(Record set Opens)

-- ==== Sys2Proof/Laws/KeepControl.lean ====
section
/-! SUPPORT. What no definition of Machine/Control.lean touches: the queue of commands, the fused values,
the module's own count and the signer fuses. -/

namespace Sys2Proof.Machine

@[simp] theorem State.ldS_kept (s : State) (t : ℕ) (f : Fields) (n : ℕ) (signed : Bool) : Kept s (State.ldS s t f n signed) := by
  simp [Kept, State.ldS]

@[simp] theorem State.stS_kept (s : State) (t : ℕ) (f : Fields) (n : ℕ) : Kept s (State.stS s t f n) := by
  simp [Kept, State.stS]

@[simp] theorem State.br_kept (s : State) (t : ℕ) (f : Fields) (c : W64 → W64 → Bool) : Kept s (State.br s t f c) := by
  simp [Kept, State.br]

@[simp] theorem execLdu1_kept (t : ℕ) (f : Fields) (s : State) : Keeps s (execLdu1 t f s) := by
  unfold execLdu1
  (repeat' split) <;> exact .next (by simp [Kept])

@[simp] theorem execLdu2_kept (t : ℕ) (f : Fields) (s : State) : Keeps s (execLdu2 t f s) := by
  unfold execLdu2
  (repeat' split) <;> exact .next (by simp [Kept])

@[simp] theorem execLdu4_kept (t : ℕ) (f : Fields) (s : State) : Keeps s (execLdu4 t f s) := by
  unfold execLdu4
  (repeat' split) <;> exact .next (by simp [Kept])

@[simp] theorem execLdu8_kept (t : ℕ) (f : Fields) (s : State) : Keeps s (execLdu8 t f s) := by
  unfold execLdu8
  (repeat' split) <;> exact .next (by simp [Kept])

@[simp] theorem execLds1_kept (t : ℕ) (f : Fields) (s : State) : Keeps s (execLds1 t f s) := by
  unfold execLds1
  (repeat' split) <;> exact .next (by simp [Kept])

@[simp] theorem execLds2_kept (t : ℕ) (f : Fields) (s : State) : Keeps s (execLds2 t f s) := by
  unfold execLds2
  (repeat' split) <;> exact .next (by simp [Kept])

@[simp] theorem execLds4_kept (t : ℕ) (f : Fields) (s : State) : Keeps s (execLds4 t f s) := by
  unfold execLds4
  (repeat' split) <;> exact .next (by simp [Kept])

@[simp] theorem execSt1_kept (t : ℕ) (f : Fields) (s : State) : Keeps s (execSt1 t f s) := by
  unfold execSt1
  (repeat' split) <;> exact .next (by simp [Kept])

@[simp] theorem execSt2_kept (t : ℕ) (f : Fields) (s : State) : Keeps s (execSt2 t f s) := by
  unfold execSt2
  (repeat' split) <;> exact .next (by simp [Kept])

@[simp] theorem execSt4_kept (t : ℕ) (f : Fields) (s : State) : Keeps s (execSt4 t f s) := by
  unfold execSt4
  (repeat' split) <;> exact .next (by simp [Kept])

@[simp] theorem execSt8_kept (t : ℕ) (f : Fields) (s : State) : Keeps s (execSt8 t f s) := by
  unfold execSt8
  (repeat' split) <;> exact .next (by simp [Kept])

@[simp] theorem execBeq_kept (t : ℕ) (f : Fields) (s : State) : Keeps s (execBeq t f s) := by
  unfold execBeq
  (repeat' split) <;> exact .next (by simp [Kept])

@[simp] theorem execBne_kept (t : ℕ) (f : Fields) (s : State) : Keeps s (execBne t f s) := by
  unfold execBne
  (repeat' split) <;> exact .next (by simp [Kept])

@[simp] theorem execBlt_kept (t : ℕ) (f : Fields) (s : State) : Keeps s (execBlt t f s) := by
  unfold execBlt
  (repeat' split) <;> exact .next (by simp [Kept])

@[simp] theorem execBge_kept (t : ℕ) (f : Fields) (s : State) : Keeps s (execBge t f s) := by
  unfold execBge
  (repeat' split) <;> exact .next (by simp [Kept])

@[simp] theorem execBltu_kept (t : ℕ) (f : Fields) (s : State) : Keeps s (execBltu t f s) := by
  unfold execBltu
  (repeat' split) <;> exact .next (by simp [Kept])

@[simp] theorem execBgeu_kept (t : ℕ) (f : Fields) (s : State) : Keeps s (execBgeu t f s) := by
  unfold execBgeu
  (repeat' split) <;> exact .next (by simp [Kept])

@[simp] theorem execJal_kept (t : ℕ) (f : Fields) (s : State) : Keeps s (execJal t f s) := by
  unfold execJal
  (repeat' split) <;> exact .next (by simp [Kept])

@[simp] theorem execJalr_kept (t : ℕ) (f : Fields) (s : State) : Keeps s (execJalr t f s) := by
  unfold execJalr
  (repeat' split) <;> exact .next (by simp [Kept])

@[simp] theorem execRdsys_kept (t : ℕ) (f : Fields) (s : State) : Keeps s (execRdsys t f s) := by
  unfold execRdsys
  (repeat' split) <;> exact .next (by simp [Kept])

@[simp] theorem execHalt_kept (t : ℕ) (f : Fields) (s : State) : Keeps s (execHalt t f s) := by
  unfold execHalt
  (repeat' split) <;> exact .next (by simp [Kept])

@[simp] theorem execIbinv_kept (t : ℕ) (f : Fields) (s : State) : Keeps s (execIbinv t f s) := by
  unfold execIbinv
  (repeat' split) <;> exact .next (by simp [Kept])

@[simp] theorem execNop_kept (t : ℕ) (f : Fields) (s : State) : Keeps s (execNop t f s) := by
  unfold execNop
  (repeat' split) <;> exact .next (by simp [Kept])

@[simp] theorem execFlclr_kept (t : ℕ) (f : Fields) (s : State) : Keeps s (execFlclr t f s) := by
  unfold execFlclr
  (repeat' split) <;> exact .next (by simp [Kept])

@[simp] theorem execIbufMissFill_kept (t : ℕ) (addr : ℕ) (parity : Bool) (s : State) : Keeps s (execIbufMissFill t addr parity s) := by
  unfold execIbufMissFill
  refine .next ?_
  dsimp only
  (repeat' split) <;> simp [Kept]

@[simp] theorem execUnitQueueStart_kept (t : ℕ) (u : ExecUnit) (s : State) : Keeps s (execUnitQueueStart t u s) := by
  unfold execUnitQueueStart
  (repeat' split) <;> exact .next (by simp [Kept])

@[simp] theorem State.scrubStep_kept (s : State) (t : ℕ) (stale : Bool) : Kept s (State.scrubStep s t stale) := by
  unfold State.scrubStep
  dsimp only
  (repeat' split) <;> simp [Kept]

@[simp] theorem execScrubLine_kept (t : ℕ) (writtenMeanwhile : Bool) (s : State) : Keeps s (execScrubLine t writtenMeanwhile s) := by
  unfold execScrubLine
  (repeat' split) <;> exact .next (by simp [Kept])

@[simp] theorem execScrubForced_kept (t : ℕ) (writtenMeanwhile : Bool) (s : State) : Keeps s (execScrubForced t writtenMeanwhile s) := by
  unfold execScrubForced
  (repeat' split) <;> exact .next (by simp [Kept])

end Sys2Proof.Machine
end

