-- ==== Sys2Proof/Laws/SaveArea.lean ====
section
/-! SUPPORT. The header of a save area reads back as written, whatever the layout of its bytes is (R279). -/

namespace Sys2Proof.Machine

theorem ofFn_leBytes (n v : Nat) : List.ofFn (fun i : Fin n => BitVec.ofNat 8 (v / 256 ^ i.val)) = leBytes n v := by
  induction n generalizing v with
  | zero => rfl
  | succ n ih =>
    rw [List.ofFn_succ, leBytes, ← ih (v / 256)]
    simp [Nat.pow_succ', Nat.div_div_eq_div_mul]

@[simp] theorem placed_length (p : Equiv.Perm (Fin 128)) (v : Nat) : (placed p v).length = 128 :=
  List.length_ofFn

/-- The fields of a header read back, in every layout. -/
theorem unplaced_placed (p : Equiv.Perm (Fin 128)) (v : Nat) : unplaced p (placed p v) = v % 256 ^ 128 := by
  have h : ∀ i : Fin 128, (placed p v).getD (p.symm i).val 0 = BitVec.ofNat 8 (v / 256 ^ i.val) := by
    intro i
    rw [List.getD_eq_getElem _ _ (by rw [placed_length]; exact (p.symm i).isLt)]
    unfold placed
    rw [List.getElem_ofFn, Fin.eta, Equiv.apply_symm_apply]
  unfold unplaced
  simp only [h]
  rw [ofFn_leBytes, leNat_leBytes]

/-- R279: what the header of an area says is what the area's fields say. -/
theorem headerOf_header (a : SaveArea) : headerOf a.header = SaveArea.ofFields (a.fields % 256 ^ 128) := by
  rw [headerOf, SaveArea.header, unplaced_placed]

/-- R279: the checked fields of an area come back from its header, cut to their widths. -/
theorem headerOf_checked (a : SaveArea) : (headerOf a.header).digest = a.digest ∧
    (headerOf a.header).gradeTiles = a.gradeTiles % 2 ^ 32 ∧ (headerOf a.header).tiles = a.tiles % 2 ^ 32 ∧
    (headerOf a.header).jframe = a.jframe % 2 ^ 64 := by
  have hd : a.digest.toNat < 2 ^ 256 := a.digest.isLt
  have hm : Config.savedMagic.toNat < 2 ^ 32 := Config.savedMagic.isLt
  rw [headerOf_header]
  unfold SaveArea.fields SaveArea.ofFields bits at_
  dsimp only
  generalize Config.savedMagic.toNat = m at hm ⊢
  generalize hg : a.gradeTiles % 2 ^ 32 = g
  generalize ht : a.tiles % 2 ^ 32 = t
  generalize hj : a.jframe % 2 ^ 64 = j
  generalize he : a.gear % 2 ^ 8 = e
  generalize hs : a.size % 2 ^ 64 = z
  have h1 : g < 2 ^ 32 := hg ▸ Nat.mod_lt _ (by decide)
  have h2 : t < 2 ^ 32 := ht ▸ Nat.mod_lt _ (by decide)
  have h3 : j < 2 ^ 64 := hj ▸ Nat.mod_lt _ (by decide)
  have h4 : e < 2 ^ 8 := he ▸ Nat.mod_lt _ (by decide)
  have h5 : z < 2 ^ 64 := hs ▸ Nat.mod_lt _ (by decide)
  clear hg ht hj he hs
  refine ⟨BitVec.eq_of_toNat_eq ?_, ?_, ?_, ?_⟩
  · rw [BitVec.toNat_ofNat]
    omega
  all_goals omega

/-- R279: the header stands at the start of an area's bytes. -/
theorem take_bytes (a : SaveArea) : a.bytes.take 128 = a.header := by
  have h : a.header.length = 128 := placed_length _ _
  rw [SaveArea.bytes, List.append_assoc, List.take_append_of_le_length (Nat.le_of_eq h.symm), ← h, List.take_length]

end Sys2Proof.Machine
end

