/-- R294: the 16th measurement within 0.25 ns. -/
theorem State.track_locked {s : State} {o : Int} (hm : s.time.mode = 0) (hst : s.time.st = .locked ∨ s.time.st = .acquiring)
    (h16 : 16 ≤ s.time.good025 + 1) (ho : o.natAbs ≤ 16384) : (s.track o).time.st = .locked := by
  refine State.settleTime_locked (hst.imp_right fun h => ⟨h, ?_⟩)
  unfold TimeDom.acquired
  refine (if_pos hm).trans (decide_eq_true ?_)
  change 16 ≤ (if o.natAbs ≤ 16384 then s.time.good025 + 1 else 0)
  rw [if_pos ho]
  exact h16

/-- R293, R294: the module as a pulse by the acquired source finds it. -/
def State.pulsed (s : State) (o : Int) : State :=
  s.setTime { s.time with
    pulseInRun := true, present := some (s.time.epoch, o, s.time.ht)
    returned := s.time.returned && s.time.present.all (·.1 == s.time.epoch) }

theorem State.measured_pulsed {s : State} (hb : s.timeBegun = true) (hst : s.time.st = .locked ∨ s.time.st = .acquiring)
    (hr : s.time.reacqPending = false) (hm : s.time.remeasure = false) {e : Nat} (he : s.time.epoch.toNat = e) (o : Int) :
    s.pulseSeen.measured (BitVec.ofNat 16 e) o = (s.pulsed o).track o := by
  have hepoch : BitVec.ofNat 16 e = s.time.epoch := by rw [← he, BitVec.ofNat_toNat, BitVec.setWidth_eq]
  rw [hepoch]
  exact State.measured_track (s := s.pulseSeen) hb hst hr hm o

/-- R175, R291: time is lost for one partition after another. -/
theorem State.timeLostFor_same {γ : Type} (g : State → γ) (h : ∀ (s : State) q x, g (s.setPart q x) = g s) (s : State)
    (q : Nat) : g (s.timeLostFor q) = g s := by
  unfold State.timeLostFor
  dsimp only
  split
  · exact h _ _ _
  · rfl

/-- R291: the strict schedule of a loaded partition stops at the end of this frame. -/
theorem State.timeLostFor_stops {s : State} {p : Nat} (hl : (s.part p).isLoaded = true) (hs : (s.part p).strict = true)
    (ha : (s.part p).adaptive = false) (hsafe : (s.part p).st ≠ .safeState) (hf : (s.part p).stopFrame = none) :
    ((s.timeLostFor p).part p).stopFrame = some (frameOf s.ht) := by
  unfold State.timeLostFor
  dsimp only
  rw [if_pos (by rw [hl, hs, ha, hf]; simpa using hsafe)]
  exact congrArg Partition.stopFrame (State.part_updPart_same s p _)

theorem State.timeLostFor_ne (s : State) {p q : Nat} (h : p ≠ q) : (s.timeLostFor q).part p = s.part p := by
  unfold State.timeLostFor
  dsimp only
  split
  · exact State.part_updPart_ne s _ h
  · rfl

/-- R291: of all partitions that time is lost for, one is a strict loaded one. -/
theorem State.timeLost_stops {p : Nat} (l : List Nat) (hd : l.Nodup) (hm : p ∈ l) (s : State)
    (hl : (s.part p).isLoaded = true) (hs : (s.part p).strict = true)
    (ha : (s.part p).adaptive = false) (hsafe : (s.part p).st ≠ .safeState) (hf : (s.part p).stopFrame = none) :
    ((l.foldl (fun s p => s.timeLostFor p) s).part p).stopFrame = some (frameOf s.ht) := by
  induction l generalizing s with
  | nil => exact absurd hm List.not_mem_nil
  | cons q l ih =>
    obtain ⟨hq, hd'⟩ := List.nodup_cons.mp hd
    rw [List.foldl_cons]
    by_cases h : p = q
    · subst h
      rw [← s.timeLostFor_stops hl hs ha hsafe hf]
      refine congrArg Partition.stopFrame ?_
      exact List.foldlRecOn l _ (motive := fun u : State => u.part p = (s.timeLostFor p).part p) rfl
        fun u hu r hr => (u.timeLostFor_ne (ne_of_mem_of_not_mem hr hq).symm).trans hu
    · have hk := s.timeLostFor_ne h
      have hht : (s.timeLostFor q).ht = s.ht := State.timeLostFor_same State.ht (fun _ _ _ => rfl) s q
      rw [← hht]
      exact ih hd' ((List.mem_cons.mp hm).resolve_left h) _ (by rwa [hk]) (by rwa [hk]) (by rwa [hk]) (by rwa [hk]) (by rwa [hk])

(Record set Closes)

What to produce
There is a line with "theorem unplaced_placed (p" and a line with "rw [List.getElem_ofFn, Fin.eta, Equiv.apply_symm_apply]" above. Copy exactly those two lines and all lines between them, with nothing else.

Output for this exercise
theorem unplaced_placed (p : Equiv.Perm (Fin 128)) (v : Nat) : unplaced p (placed p v) = v % 256 ^ 128 := by
  have h : ∀ i : Fin 128, (placed p v).getD (p.symm i).val 0 = BitVec.ofNat 8 (v / 256 ^ i.val) := by
    intro i
    rw [List.getD_eq_getElem _ _ (by rw [placed_length]; exact (p.symm i).isLt)]
    unfold placed
    rw [List.getElem_ofFn, Fin.eta, Equiv.apply_symm_apply]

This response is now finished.